I'm trying to capture two specific words/sequence of characters in a filename in a folder. What I have so far gives correct output on https://regex101.com/ but not in my script I'm working with.

This is the type of filenames I'm working with:

Bjørn Stallaresvei s 10013.pdf

or

Københavngaten 1 L. 8.pdf

And this is the regex I've come up with so far:

((?<=\s)[a-zA-Z\.]+(?=[\s0-9]+\.pdf))|((?<=\s)[0-9]+(?=.pdf))

I'm trying to capture in the first line 's' and '10013' - where 's' is the identifier and 10013 is the ID.

Same in the second line, L. is the identifier and 8 is the ID.

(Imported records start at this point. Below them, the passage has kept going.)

-- ==== Sys2Proof/Tests/Slice0.lean ====
section
/-! SUPPORT. Tests of this model: the bit rules refuse what they must, words written out from the manual's encodings decode to what they stand for, a few
single steps, and for every statement with hypotheses a state and operands that meet them. -/

namespace Sys2Proof.Tests

set_option Elab.async false

open Sys2Proof Sys2Proof.Machine Sys2Proof.Claim

/-! ## The bit rules of `wellFormed` (R76 to R86): an ill-formed term for each check -/

/-- R76 to R86: fields of scalar and system forms. -/
theorem test_ill_formed_1 : ([.sext 1 2 3, .zext 1 2 3, .lda 1 2 6 0, .sdrel 1 2 7 0, .amoadd 1 2 3 2 0, .amoand 1 2 3 3 0, .amoor 1 2 3 2 0, .amoxor 1 2 3 2 0, .amomin 1 2 3 2 0, .amomax 1 2 3 2 0, .amominu 1 2 3 2 0, .amomaxu 1 2 3 2 0, .amoswap 1 2 3 2 0, .amocas 1 2 3 2 0, .bmany 0 4, .bmnone 8 4, .fence 1 1 false false false 0, .fence 0 1 false true false 0, .fence 1 0 false true false 0, .fence 1 1 false true false 6, .fence 9 1 false true false 0, .fence 1 1 true true false 0, .tlbinv 0 0 3, .tlbinv 1 0 1, .cflush 1 true] : List Instr).all (fun i => !wellFormed i) = true := by decide +kernel

/-- R76 to R86: scalar floating point. -/
theorem test_ill_formed_2 : ([.fadd 1 2 3 5 0, .fsub 1 2 3 6 0, .fmul 1 2 3 0 3, .fdiv 1 2 3 5 0, .fsqrt 1 2 6 0, .fmin 1 2 3 0 3, .fmax 1 2 3 5 0, .fma 1 2 3 6 0, .fms 1 2 3 0 3, .fnma 1 2 3 5 0, .fcmp 1 2 3 4 0, .fcmp 1 2 3 0 3, .fclass 1 2 3, .fsgnj 1 2 3 3 0, .fsgnj 1 2 3 0 3, .fcvt 1 2 3 3, .fcvt 1 2 0 1, .fcvt 1 2 1 0, .fcvt 1 2 2 2] : List Instr).all (fun i => !wellFormed i) = true := by decide +kernel

/-- R76 to R86: masks, drawers and waits. -/
theorem test_ill_formed_3 : ([.vrelease 1 true, .viota 1 0 1, .mand 0 1 2, .mor 1 8 2, .mxor 1 2 0, .mandn 0 1 2, .mnot 1 0, .mmv 8 1, .mshl 0 1 2 false, .mshr 1 0 2 false, .mpopc 1 0 0, .mfirst 1 8 0, .mlast 1 0 0, .mset 0, .mclr 8, .mld 0 4, .mst 9 4, .vwait 1 2 3 0 false 3, .vcmd 0 1 0] : List Instr).all (fun i => !wellFormed i) = true := by decide +kernel

/-- R76 to R86: vector integers. -/
theorem test_ill_formed_4 : ([.vadd 1 2 3 0 true false false, .vsub 1 2 3 0 true false false, .vmul 1 2 3 0 true false false, .vmulh 1 2 3 0 true false false, .vdiv 1 2 3 0 true false false, .vrem 1 2 3 0 true false false, .vmin 1 2 3 0 true false false, .vmax 1 2 3 0 true false false, .vand 1 2 3 0 true false, .vor 1 2 3 0 true false, .vxor 1 2 3 0 true false, .vsll 1 2 3 0 true false, .vsrl 1 2 3 0 true false, .vsra 1 2 3 0 true false, .vadc 1 2 3 0 true false false, .vadc 0 2 3 1 false true false, .vsbc 8 2 3 1 false true false, .vcmp 0 1 2 0 0, .vfcmp 8 1 2 0 0, .vmerge 1 2 3 0 false false, .vabs 1 2 0 true false] : List Instr).all (fun i => !wellFormed i) = true := by decide +kernel

/-- R76 to R86: vector floats and conversions. -/
theorem test_ill_formed_5 : ([.vfadd 1 2 3 0 true false, .vfsub 1 2 3 0 true false, .vfmul 1 2 3 0 true false, .vfdiv 1 2 3 0 true false, .vfma 1 2 3 0 true false, .vfms 1 2 3 0 true false, .vfnma 1 2 3 0 true false, .vfmin 1 2 3 0 true false, .vfmax 1 2 3 0 true false, .vfsqrt 1 2 0 true, .vfclass 1 2 0 true, .vfexp 1 2 0 true, .vflog 1 2 0 true, .vfrcp 1 2 0 true, .vfrsq 1 2 0 true, .vftanh 1 2 0 true, .vcvt 1 2 5 0 true false, .vcvti 1 2 3 0 true false, .vcvtf4 1 2 3 0 true, .vqscale 1 2 3 0 true false] : List Instr).all (fun i => !wellFormed i) = true := by decide +kernel

/-- R76 to R86: reductions, tiles and 16-bit forms. -/
theorem test_ill_formed_6 : ([.vredos 1 2 3 0 true false, .vredsum 1 2 3 0 true false, .vredmax 1 2 3 0 true false false, .vredmin 1 2 3 0 true false false, .vredand 1 2 3 0 true false, .vredor 1 2 3 0 true false, .vredxor 1 2 3 0 true false, .macq 1 true 1, .mrel 0, .mzero 0 false, .macc 0 1 2 false false false 1 0 6 6 8 9, .macc 0 31 0 false false false 0 0 0x10 6 8 0, .macc 0 0 0 true false false 0 0 6 6 8 9, .macc 0 0 1 false false false 0 0 6 6 8 0, .maccs 0 0 0 false false false 0 1 6 6 8 0 3, .maccs 0 0 30 true false false 0 0 6 0x16 8 0 3, .mldc 1 2 3 4 false 6, .mdrain 0 0 0 6 0 false false 6 8 9, .mdrain 0 1 1 0 0 false false 6 8 9, .mdrain 0 0 0 0 0 true false 6 8 9, .mdrainx 0 0 0 6 0 false 6 8 9, .mchk 1 0 0 3, .mchk 1 0 2 1, .li64 1 true 0x100000000, .cLd 0 0 0, .cAddi4sp 1 0, .cAddi 0 1, .cLi 0 1, .cMv 0 1, .cMv 1 0, .cAdd 1 0, .cSub 0 1, .cAnd 1 0, .cSlli 0 1, .cSlli 1 0, .cSrli 1 0, .cSrli 0 2, .cJr 0] : List Instr).all (fun i => !wellFormed i) = true := by decide +kernel

/-- The same fields at values the rules admit. -/
theorem test_well_formed : ([.sext 1 2 2, .lda 1 2 5 0, .amoadd 1 2 3 1 3, .bmany 7 4, .fence 8 15 true true true 5, .tlbinv 3 4 0, .cflush 0 true, .fadd 1 2 3 7 2,
    .fcmp 1 2 3 3 2, .fcvt 1 2 2 0, .vadd 1 2 3 7 true true true, .vadc 7 2 3 1 true true false, .macc 3 0 30 true true true 3 0 6 0x10 8 0,
    .mdrain 0 30 1 7 3 true true 0x09 8 9, .mchk 1 3 9 2, .li64 1 true 0xFFFFFFFF, .cLd 0 0 1] : List Instr).all wellFormed = true := by decide +kernel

This is just an example code to show:

import re

string_1 = "Stallaresvei s 10013.pdf"

regexp = r"(((?<=\s)[a-zA-Z\.]+(?=[\s0-9]+\.pdf))|((?<=\s)[0-9]+(?=.pdf)))"
m = re.search(regexp, string_1)

print(m)

And the output only displays one match found:

<_sre.SRE_Match object; span=(13, 14), match='s'>

Answer 1

You may remove the capturing parentheses and use your regex with re.findall:

r'(?<=\s)[a-zA-Z.]+(?=[\s0-9]+\.pdf)|(?<=\s)[0-9]+(?=\.pdf)'

See the online Python 3 demo:

import re
string_1 = "Stallaresvei s 10013.pdf"
regexp = r"(?<=\s)[a-zA-Z.]+(?=[\s0-9]+\.pdf)|(?<=\s)[0-9]+(?=\.pdf)"
m = re.findall(regexp, string_1)
print(m) # => ['s', '10013']

Another way is to rewrite the pattern and capture these bits into 2 groups, see another demo:

import re
string_1 = "Stallaresvei s 10013.pdf"
regexp = r"\s([a-zA-Z.]+)\s+([0-9]+)\.pdf"
m = re.search(regexp, string_1)
if m:
    print([m.group(1), m.group(2)])

Here,

• \s - matches a whitespace
• ([a-zA-Z.]+) - Capturing group 1 matches 1+ ASCII letters or .
• \s+ - 1+ whitespaces
• ([0-9]+) - Capturing group 2 matches 1+ ASCII digits
• \.pdf - just matches .pdf substring.